→ What you are asked to do
Lines from the beginning of the data through the line containing "let s2 := (List.range 16).foldl (fun s p =>" are to be copied exactly, with no other line included.

→ The data
-- ==== Sys2Proof/Machine/Resets.lean ====
section
/-!
DEFINITION. The resets of the cold and warm class, and the stages of start-up (15 R367 to R378, R380; 11 R292, R293, R296, R300;
03 R81, R84).
-/
namespace Sys2Proof.Machine

/-! ### A reset is asserted (R367, R369, R370) -/

/-- What leaves the chip when a reset is asserted: HALT_OUT# low, TWIN_ALIVE_OUT low, every lane idle and every pair
released, PWR_EN high (R369, R387). -/
def State.resetPins (s : State) : State :=
  let s1 := s.haltOut.aliveOut false
  let s2 := (List.range 16).foldl (fun s p =>
    let s1 := if s.hState p = 0 then s else s.emit (.signal (2 * p) "electrical idle")
    if s1.pState p = 0 then s1 else s1.emit (.signal (2 * p + 1) "release")) s1
  let s3 := (List.range 4).foldl (fun s k =>
    if s.getF Fld.prtLaneStatusHState (16 + k) = 0 then s else s.emit (.signal (32 + k) "electrical idle")) s2
  if s3.pins.pwrEn then s3 else { s3 with pins := { s3.pins with pwrEn := true } }.emit (.pin "PWR_EN" true)

/-- A queue pair after a warm reset, which keeps its epoch only (Table 15-2). -/
def Qp.keptEpoch (v : Qp) : Qp := { Qp.blank with epoch := v.epoch }

/-- A command path after a warm reset, which keeps its reply epoch only (Table 15-2). -/
def CmdPath.keptEpoch (c : CmdPath) : CmdPath := { CmdPath.blank with epoch := c.epoch }

/-- What a reset of either class leaves of the state outside the registers, the flash, the fuses and what retention keeps. -/
def State.blankChip (s : State) : State :=
  let r := State.reset
  { s with
    mrc := r.mrc, alm := r.alm, frames := r.frames, areas := [], links := [], places := [], eps := [], txns := []
    qps := [], dma := r.dma, pools := [], cmds := [], cri := r.cri
    cfg := { r.cfg with flash := s.cfg.flash, shadow := s.cfg.shadow, base := s.cfg.base,
                        shadowValid := s.cfg.shadowValid, trial := s.cfg.trial,
                        fwBoot := s.cfg.fwBoot, restart := s.cfg.restart, fwRunning := [] }
    twn := { r.twn with takeovers := s.twn.takeovers, lastTakeover := s.twn.lastTakeover }
    pwr := { r.pwr with rtcBase := s.pwr.rtcBase, rtcAt := s.pwr.rtcAt, rtcFrac := s.pwr.rtcFrac }
    sec := { s.sec with keys := [], identity := false, challenge := none, glitches := [], unlockWaits := false, burnWaits := [] }
    led := { s.led with waiting := [] }
    pins := { s.pins with alert := 0, wakeOut := false, syncEdge := none, syncOut := none } }

/-- KIND and ENGINE of GBL_RESET_CAUSE. -/
def State.resetKind (s : State) (kind engine : Nat) : State :=
  (s.setF Fld.gblResetCauseKind 0 kind).setF Fld.gblResetCauseEngine 0 engine

/-- A reset of the warm class (Table 15-2). Bus time is carried from the end of the last frame (R82); a trial stands at the
reset unless the reset is the restart that begins it (R300). -/
def State.warmReset (s : State) (kind engine : Nat) : State :=
  if s.inHold then s
  else
    let keep := kind == 8 || kind == 9
    let amended := s.getF Fld.gblCfgStateAmended 0
    let epoch := s.getF Fld.twnStatusPairEpoch 0
    let alerts := s.pins.alert
    let s1 := s.resetPins
    let begun := s1.time.running && s1.time.len != 0
    let time := { s1.time with
      running := false, carried := s1.time.carried || begun
      lastEnd := if begun then s1.time.start + BitVec.ofNat 64 s1.time.len else s1.time.lastEnd }
    let s2 := { s1.blankChip with
      time := time
      qps := Tab.mapVal s1.qps fun _ v => v.keptEpoch
      cmds := Tab.mapVal s1.cmds fun _ c => c.keptEpoch
      pcie := if keep then s1.pcie else s1.pcieDefaults.pcie
      halt := { s1.halt with outAsserted := true, release := false, due := [], sentAt := [] }
      rst := { s1.rst with
        asserted := true, keepLink := keep, gap := 0, fwLeft := none
        trialAtReset := s1.cfg.trial && !(kind == 9 && s1.cfg.restart == Restart.activate) } }
    let s3 := { s2.clearRegs .warm with pins := { s2.pins with alert := alerts } }
    let s4 := ((s3.resetKind kind engine).addF Fld.gblResetCauseWarmCount 0 1).setF Fld.gblCfgStateAmended 0 amended
    (s4.setF Fld.twnStatusPairEpoch 0 epoch).setF Fld.pwrVotersDomainsOn 0 3

/-- A reset of the cold class, with the strap that is sampled then (R367, R382, Table 15-2). Fuses, OTP and the flash stay. The
RTC and the alarm are lost with the power of the always-on domain, which a debug opening leaves on (R9). -/
def State.coldReset (s : State) (kind strap : Nat) : State :=
  let r := State.reset
  let s1 := s.resetPins
  let s2 := { s1.blankChip with
    time := { r.time with recSeq := s1.time.recSeq, recEpoch := s1.time.recEpoch, lstart := s1.time.lstart }
    pcie := { r.pcie with perst := s1.pcie.perst }
    halt := { r.halt with pinLow := s1.halt.pinLow }
    led := r.led
    rst := { r.rst with asserted := true, trialAtReset := s1.cfg.trial } }
  let s3 := { s2 with
    cfg := { s2.cfg with shadow := RunCfg.empty, shadowValid := false, restart := Restart.none }
    twn := r.twn
    pwr := if kind = 3 then { r.pwr with rtcBase := s1.rtc } else r.pwr
    sec := { s2.sec with debugOpen := kind == 3 }
    pins := { s2.pins with alertTemp := 100, smbAddr := s2.pins.smbAddr } }
  let s4 := (if kind = 3 then s3.clearRegs .cold
    else (s3.clearRegs .cold).setReg64 .pwrAlarmLo .pwrAlarmHi 0 0).resetKind kind 15
  (s4.setF Fld.twnStatusStrap 0 strap).setF Fld.pwrVotersDomainsOn 0 1

/-- POWER_ON (R367): with the strap and, where the flash is given anew, its contents (log entry 7). -/
def execPowerOn (strap : Fin 3) (flash : Option Flash) (s : State) : Host.Outcome State Fault Refusal :=
  let s1 := match flash with
    | some f => { s with cfg := { s.cfg with flash := f } }
    | none => s
  done (s1.coldReset 1 strap)

/-- ALWAYS_ON_BROWNOUT (R354, R367). -/
def execAlwaysOnBrownout (strap : Fin 3) (s : State) : Host.Outcome State Fault Refusal := done (s.coldReset 2 strap)

/-- CORE_BROWNOUT (R358): in `DeepSleep` and `Off` VDD_CORE is not watched. -/
def execCoreBrownout (s : State) : Host.Outcome State Fault Refusal :=
  done (if 3 ≤ s.chipState then s else s.warmReset 4 15)

/-- RESET_N_ASSERTED (R367): in `Off` the chip has nothing left to reset. -/
def execResetNAsserted (s : State) : Host.Outcome State Fault Refusal :=
  done (if s.chipState = 4 then s else s.warmReset 5 15)

/-- PERST_ASSERTED (R367, R374, Table 15-5). -/
def execPerstAsserted (s : State) : Host.Outcome State Fault Refusal :=
  done (if 3 ≤ s.chipState then s
    else
      let s1 := { s with pcie := { s.pcie with perst := true, link := .off } }
      if s.entryStep = 5 then s1 else s1.warmReset 6 15)

/-- PCIE_HOT_RESET (R367). -/
def execPcieHotReset (s : State) : Host.Outcome State Fault Refusal :=
  done (if 3 ≤ s.chipState then s else s.warmReset 7 15)

/-- HEARTBEAT (R368, R387): the alive timer is restarted while every heartbeat is current, which they are until a watchdog
reset says otherwise. -/
def execHeartbeat (e : Fin 12) (s : State) : Host.Outcome State Fault Refusal :=
  done (if e.val < 12 && s.member && !s.rst.asserted && !s.inHold then s.aliveOut true else s)

/-- WATCHDOG_RESET (R368, R378). -/
def execWatchdogReset (e : Fin 12) (s : State) : Host.Outcome State Fault Refusal :=
  done (if 3 ≤ s.chipState then s
    else
      let times := (s.rst.wdogTimes.filter fun t => decide (s.now.toNat < t.toNat + secondTicks 60)) ++ [s.now]
      State.warmReset { s with rst := { s.rst with wdogTimes := if s.cfg.trial then [] else times } } 8 e)

/-- A scheduled soft reset begins (R367). -/
def State.softReset (s : State) : State := if s.cfg.restart = .none then s else s.warmReset 9 15

/-- SOFT_RESET_BEGIN (R367). -/
def execSoftResetBegin (s : State) : Host.Outcome State Fault Refusal := done s.softReset

/-- FW_ACTIVATE_RESTART (R299). -/
def execFwActivateRestart (s : State) : Host.Outcome State Fault Refusal :=
  done (if s.cfg.restart = .activate ∨ s.cfg.restart = .rollback then s.softReset else s)

/-- FW_TRIAL_DEADLINE (R300): the Steward schedules the soft reset by which it returns. -/
def execFwTrialDeadline (s : State) : Host.Outcome State Fault Refusal :=
  done (if s.trialRuns && s.ready then
      let s1 := s.upTo s.cfg.deadline
      { s1 with cfg := { s1.cfg with restart := .trial } }.cfgRegs
    else s)

/-- WAKE_IN_ASSERTED (R352): a wake from `Off` is a power-on with KIND 0xA. -/
def execWakeInAsserted (strap : Fin 3) (s : State) : Host.Outcome State Fault Refusal :=
  done (if s.chipState = 4 then s.coldReset 10 strap
    else if 2 ≤ s.chipState ∨ s.entersLow then s.wake 4 else s)

/-- RESET_RELEASE (R369): the trigger goes away, with the counts of the 25 MHz reference counter from the end of the last frame to
the first SOF to come (R81, R82). -/
def execResetRelease (counts : DWord) (s : State) : Host.Outcome State Fault Refusal :=
  done (if s.rst.asserted then
      { s with
        rst := { s.rst with asserted := false, gap := refTicks counts }
        pcie := { s.pcie with perst := false, link := .l0 } }
    else s)

/-! ### Stage 0: fuses, domains, directory (Table 15-3) -/

/-- The lifecycle that a start shows: fuses, and debug-opened (R404). A deployment counts from the next power-on. -/
def State.lifecycleNow (s : State) : Nat :=
  if s.sec.decommissioned then 3 else if s.sec.debugOpen then 2
  else if s.rst.coldPending then (if s.sec.deployed then 1 else 0) else s.lifecycle

/-- Stage 0 ends: lifecycle, domains, the directory, the epoch record. -/
def State.stage0 (s : State) : State :=
  let want := if s.member then 0x7FF else 0x3FF
  let s1 := s.setF Fld.secStatusLifecycle 0 s.lifecycleNow
  let s2 := ((List.range 11).filter fun d => bitsOf want d 1 == 1 && !s1.domainOn d).foldl (fun s d =>
    (s.setDomains (s.domains + 2 ^ d)).emit (.domain d true)) s1
  let s3 := s2.putDir ((flashDir s2.cfg.flash).getD ⟨0, 0, 0xFF, 0xFF, 0xFF, false, false, 0, false⟩)
  let e := flashEpoch s3.cfg.flash
  let roleless := (List.range 3).filter fun k =>
    flashSlot s3.cfg.flash k != [] && k != s3.cfg.active && k != s3.cfg.previous && k != s3.cfg.staged
  let s4 := { s3 with
    time := { s3.time with recSeq := e.1, recEpoch := e.2.1, lstart := e.2.2 }
    cfg := { s3.cfg with eraseDue := roleless }
    led := if s3.rst.coldPending then { s3.led with lstart := e.2.2 } else s3.led }
  s4.setF Fld.gblBootStatusStage 0 1

/-! ### Stage 1: firmware (R298, R300, R378, R406) -/

/-- Hold (R378). -/
def State.hold (s : State) : State := ((s.setF Fld.gblBootStatusStage 0 6).alert 2).aliveOut false

/-- A firmware slot runs. -/
def State.bootFw (s : State) (k : Nat) (fallback : Bool) : State :=
  let s1 := { s with cfg := { s.cfg with fwRunning := flashFw s.cfg.flash k } }
  ((s1.setF Fld.gblBootStatusFwSlot 0 k).setF Fld.gblBootStatusFwFallback 0 (if fallback then 1 else 0)).setF
    Fld.gblBootStatusStage 0 2

/-- A firmware trial ends at this start: FW_BOOT goes to the other slot with TRIAL clear (R300). -/
def State.fwReturn (s : State) (cause : Nat) : State :=
  let k := s.cfg.fwBoot
  let s1 := { s with rst := { s.rst with fwLeft := some (fwVersion (flashFw s.cfg.flash k), cause) } }
  (s1.writeDir { s1.dir with fwBoot := 1 - k, trial := false }).setF Fld.gblBootStatusRolledBack 0 1

/-- Stage 1 ends: the slot named by FW_BOOT, or the other (R300, R378). A decommissioned chip goes into hold (R417).
The identity key is derived now unless the root key cannot be read (Table 17-1, R415, R417). -/
def State.stage1 (s0 : State) : State :=
  let s := { s0 with sec := { s0.sec with identity := decide (s0.lifecycle < 2) } }
  let named := s.cfg.fwBoot
  let good := fun (s : State) (k : Nat) => s.fwAccepted (flashFw s.cfg.flash k)
  if s.sec.decommissioned then s.hold
  else
    let s1 := if s.cfg.trial && s.rst.trialAtReset then s.fwReturn (if s.cfg.restart = .trial then 1 else 2)
      else if s.cfg.trial && !good s named then s.fwReturn 3 else s
    let k := s1.cfg.fwBoot
    let loops := decide (3 ≤ s1.rst.wdogTimes.length)
    let s2 := if loops then { s1 with rst := { s1.rst with wdogTimes := [] } } else s1
    if loops then (if good s2 (1 - k) then s2.bootFw (1 - k) true else s2.hold)
    else if good s2 k then s2.bootFw k (k != named)
    else if good s2 (1 - k) then s2.bootFw (1 - k) (1 - k != named)
    else s2.hold

/-! ### Stages 2 and 3: retention, shadow, Ledger (R292, R293, R296, R371) -/

/-- A part of retention that a warm reset should have kept fails its check (R371). -/
def State.retFault (s : State) : State := s.chipEvent.setF Fld.gblBootStatusRetFault 0 1

/-- The state area: its epochs are 0 and its chip events gone when it is lost (R371). The first primary after that may
increase PAIR_EPOCH twice (R393). -/
def State.stateArea (s : State) (warm ok : Bool) : State :=
  if warm && ok then s.setF Fld.gblResetCauseStateKept 0 1
  else
    let s1 := { s with
      qps := [], cmds := [], rst := { s.rst with chipEvents := [] }, twn := { s.twn with bump := 4 } }
    let s2 := (s1.setF Fld.twnStatusPairEpoch 0 0).setF Fld.gblResetCauseStateKept 0 0
    if warm then s2.retFault else s2

/-- The configuration of a start that loads the shadow: the active slot, else the previous slot with the active role
emptied, else none (R292, R293). -/
def State.loadImage (s : State) : State :=
  let act := s.cfg.active
  let prev := s.cfg.previous
  let take := fun (s : State) (k : Nat) => { s with cfg := { s.cfg with shadow := RunCfg.ofImage (flashSlot s.cfg.flash k), shadowValid := true } }
  if act < 3 && s.imgVerified (flashSlot s.cfg.flash act) then take s act
  else
    let s1 := if act < 3 then (s.writeDir { s.dir with active := 0xFF }).chipEvent else s
    if prev < 3 && s1.imgVerified (flashSlot s1.cfg.flash prev) then (take s1 prev).setF Fld.gblBootStatusCfgFallback 0 1
    else
      { s1 with cfg := { s1.cfg with shadow := RunCfg.noConfig, shadowValid := true } }.setF Fld.gblBootStatusNoConfig 0 1

/-- A rollback at start: roles only; the image is loaded with the shadow (R296). -/
def State.startRollback (s : State) : State :=
  let d := s.dir
  (s.writeDir { d with
    active := d.previous, previous := 0xFF, staged := d.active, rejected := true, probation := false }).setF
      Fld.gblBootStatusRolledBack 0 1

/-- The grants and parameters of the running configuration come into use (Table 15-2). -/
def State.loadGrants (s : State) : State :=
  let c := s.cfg.shadow
  let s1 := (List.range 256).foldl (fun s t =>
    ((s.setF Fld.gblTenStateEnabled t (if t = 0 ∨ c.on t then 1 else 0)).setF Fld.tenWeirQuotaQuantum t
      (Tab.getD c.quanta t 0)).setF Fld.tenCisShareUnits t (c.units t)) s
  let s2 := ((s1.applyPlaces c).applyChans c).applyQps c
  let s3 := (mrcRegs.zip c.mrc).foldl (fun s x => s.setReg x.1 0 x.2) (s2.setF Fld.gblWeirCtrlMode 0 c.weirMode)
  s3.setF Fld.secGlitchLimit 0 c.glitchLimit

→ Solution to the problem
-- ==== Sys2Proof/Machine/Resets.lean ====
section
/-!
DEFINITION. The resets of the cold and warm class, and the stages of start-up (15 R367 to R378, R380; 11 R292, R293, R296, R300;
03 R81, R84).
-/
namespace Sys2Proof.Machine

/-! ### A reset is asserted (R367, R369, R370) -/

/-- What leaves the chip when a reset is asserted: HALT_OUT# low, TWIN_ALIVE_OUT low, every lane idle and every pair
released, PWR_EN high (R369, R387). -/
def State.resetPins (s : State) : State :=
  let s1 := s.haltOut.aliveOut false
  let s2 := (List.range 16).foldl (fun s p =>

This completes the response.